The evils of the conscription, of a heavy taxation, of an inquisitorial police, and of a totally enslaved press—­these, and all other evils attendant on this elaborate system of military despotism, were endured for so many years chiefly in consequence of the skill with which Napoleon, according to his own favourite language, knew “to play on the imagination,” and gratify the vanity of the French people.  In the splendour of his victories, in the magnificence of his roads, bridges, aqueducts, and other monuments, in the general pre-eminence to which the nation seemed to be raised through the genius of its chief, compensation was found for all financial burdens, consolations for domestic calamities, and an equivalent for that liberty in whose name the Tyrant had achieved his first glories.  But it must not be omitted that Napoleon, in every department of his government, made it his first rule to employ the men best fitted, in his mind, to do honour to his service by their talents and diligence; and that he thus attached to himself, throughout the whole of his empire as well as in his army, the hopes and the influence of those whose personal voices were most likely to control the opinions of society.
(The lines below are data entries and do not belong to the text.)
-- ==== Sys2Proof/Proofs/Ticking.lean ====
section
/-! SUPPORT. One voice's tick event between those of the others: the record it becomes, and what it tells (R46, R57 to
R60, log entry 10). -/

namespace Sys2Proof.Machine

/-! ### The record -/

/-- The record on which the test of its pending end is made at tick `now`; none once it has retired at its end or at the
position limit (R25, R58, R59). -/
def Voice.arrived (look : Nat → Option Region) (ring now : Nat) (v : Voice) : Option Voice :=
  match v.state with
  | .running => if v.ends then none else some (v.moved look ring now)
  | .scheduled start => some (if start ≤ now then ({ v with state := .running, p := 0 } : Voice).withDry now else v)
  | .armed => some v

/-- `w` is what the tests at the end of the tick event make of `x`: of its eligibility and of its dry tick (R57, R63,
R67). -/
inductive Voice.Tends (look : Nat → Option Region) (x : Voice) : Voice → Prop where
  | refl : Voice.Tends look x x
  | tested (ring : Nat) {w : Voice} : Voice.Tends look x w → Voice.Tends look x (w.tested look ring)
  | dry (now : Nat) {w : Voice} : Voice.Tends look x w → Voice.Tends look x (w.withDry now)

/-- The record at the end of the tick event. -/
def Voice.closed (look : Nat → Option Region) (ring now : Nat) (v : Voice) : Option Voice :=
  (v.ticked look ring now).map (·.heldAt now)

theorem Voice.Tends.heldAt {look : Nat → Option Region} {x w : Voice} (h : x.Tends look w) (now : Nat) :
    x.Tends look (w.heldAt now) := by
  unfold Voice.heldAt
  split
  · exact h.dry now
  · exact h

theorem Voice.Tends.ticksTested {look : Nat → Option Region} {x w : Voice} (h : x.Tends look w) (ring now : Nat)
    (before : Voice) : x.Tends look (w.ticksTested look ring now before) := by
  have htest : x.Tends look (if before.consumed < w.consumed then w.tested look ring else w) := by
    split
    · exact h.tested ring
    · exact h
  unfold Voice.ticksTested
  dsimp only
  split
  · exact htest.dry now
  · exact htest

theorem Voice.Tends.core {look : Nat → Option Region} {x w : Voice} (h : x.Tends look w) : x.SameCore w := by
  induction h with
  | refl => exact .refl x
  | tested ring _ ih => exact ih.trans (Voice.tested_core look ring _)
  | dry now _ ih => exact ih.trans (Voice.withDry_core _ now)

/-- The record at the end of the tick event is what the tests make of the record after its pending end; it is gone where
that is gone. -/
theorem Voice.closed_cases (look : Nat → Option Region) (ring now : Nat) (v : Voice) :
    (v.closed look ring now = none ∧ ((v.arrived look ring now).bind (·.pended now)) = none) ∨
      ∃ y x w, v.arrived look ring now = some y ∧ y.pended now = some x ∧ x.Tends look w ∧
        v.closed look ring now = some w := by
  unfold Voice.closed Voice.ticked Voice.arrived
  cases v.state with
  | running =>
    dsimp only
    by_cases hends : v.ends = true
    · simp only [hends, if_true]
      exact .inl ⟨rfl, rfl⟩
    · simp only [hends, Bool.false_eq_true, if_false]
      cases hp : (v.moved look ring now).pended now with
      | none => exact .inl ⟨rfl, hp⟩
      | some x => exact .inr ⟨_, x, _, rfl, hp, (Voice.Tends.refl.ticksTested ring now v).heldAt now, rfl⟩
  | scheduled start =>
    dsimp only
    cases hp : (if start ≤ now then ({ v with state := .running, p := 0 } : Voice).withDry now else v).pended now with
    | none => exact .inl ⟨rfl, hp⟩
    | some x => exact .inr ⟨_, x, _, rfl, hp, Voice.Tends.refl.heldAt now, rfl⟩
  | armed =>
    dsimp only
    cases hp : v.pended now with
    | none => exact .inl ⟨rfl, hp⟩
    | some x => exact .inr ⟨_, x, _, rfl, hp, Voice.Tends.refl.heldAt now, rfl⟩

/-- What a due pending end leaves of a record: gone by a CUT; with the end cleared by a FADE, which fixes an absent one
(R25, R147, R148). -/
theorem Voice.pended_due {y : Voice} {e : PendingEnd} {now : Nat} (he : y.pendingEnd = some e) (hle : e.atTick ≤ now) :
    (e.mode = .cut → y.pended now = none) ∧
      (∀ length, e.mode = .fade length → y.fin.isSome → y.pended now = some { y with pendingEnd := none }) ∧
      ∀ length, e.mode = .fade length → y.fin = none → y.pended now =
        some (({ y with pendingEnd := none } : Voice).faded { frame := y.floorP + length, cause := .fade }) := by
  unfold Voice.pended
  rw [he]
  dsimp only
  rw [if_pos hle]
  refine ⟨fun hm => by rw [hm], fun length hm hf => by rw [hm]; simp [hf], fun length hm hf => by rw [hm]; simp [hf]⟩

/-- A pending end still to come is held (R25). -/
theorem Voice.pended_held {y : Voice} {now : Nat} (h : ∀ e, y.pendingEnd = some e → now < e.atTick) :
    y.pended now = some y := by
  unfold Voice.pended
  cases he : y.pendingEnd with
  | none => rfl
  | some e =>
    dsimp only
    rw [if_neg (Nat.not_le.2 (h e he))]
He gratified the French nation by adorning the capital, and by displaying in the Tuileries a court as elaborately magnificent as that of Louis XIV. himself.  The old nobility, returning from their exile, mingled in those proud halls with the heroes of the revolutionary campaigns; and over all the ceremonial of these stately festivities Josephine presided with the grace and elegance of one born to be a queen.  In the midst of the pomp and splendour of a court, in whose antechambers kings jostled each other, Napoleon himself preserved the soldier-like simplicity of his original dress and manners.  The great Emperor continued throughout to labour more diligently than any subaltern in office.  He devoted himself wholly to the ambition to which he compelled all others to contribute.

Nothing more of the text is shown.